- _DATA SUPPLIED_:
##########
-- ==== Sys2Proof/WellFormed.lean ====
section
/-! DEFINITION. Which instruction terms the encoding admits (30_encoding.md R89, R91). -/

namespace Sys2Proof

/-- The encoding admits the term: the two catch-all rows apply only where no specific row matches
(R91: "Both decodes are total: every code and every byte selects exactly one row"). Every other
term is admitted: an IHDR of a wrong length is an encodable instruction whose meaning raises. -/
def Instr.wellFormed : Instr → Bool
  | .unknownChunk code => !knownCodes.contains code
  | .filtInvalid ft => decide (4 < ft.toNat)
  | .signature | .ihdr | .idat | .text | .iend => true
  | .methodCheck | .size | .decompress => true
  | .filtNone | .filtSub | .filtUp | .filtAvg | .filtPaeth | .pack => true
  | .cmdStart _ | .cmdSoftReset _ _ => true

/-- `Instr.wellFormed` as a proposition. -/
abbrev Instr.WellFormed (i : Instr) : Prop := i.wellFormed = true

end Sys2Proof
end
##########
- _EXERCISE REQUIREMENTS_: Write out the data exactly as it stands.

- _WRITTEN REPLY_:
-- ==== Sys2Proof/WellFormed.lean ====
section
/-! DEFINITION. Which instruction terms the encoding admits (30_encoding.md R89, R91). -/

namespace Sys2Proof

/-- The encoding admits the term: the two catch-all rows apply only where no specific row matches
(R91: "Both decodes are total: every code and every byte selects exactly one row"). Every other
term is admitted: an IHDR of a wrong length is an encodable instruction whose meaning raises. -/
def Instr.wellFormed : Instr → Bool
  | .unknownChunk code => !knownCodes.contains code
  | .filtInvalid ft => decide (4 < ft.toNat)
  | .signature | .ihdr | .idat | .text | .iend => true
  | .methodCheck | .size | .decompress => true
  | .filtNone | .filtSub | .filtUp | .filtAvg | .filtPaeth | .pack => true
  | .cmdStart _ | .cmdSoftReset _ _ => true

/-- `Instr.wellFormed` as a proposition. -/
abbrev Instr.WellFormed (i : Instr) : Prop := i.wellFormed = true

end Sys2Proof
end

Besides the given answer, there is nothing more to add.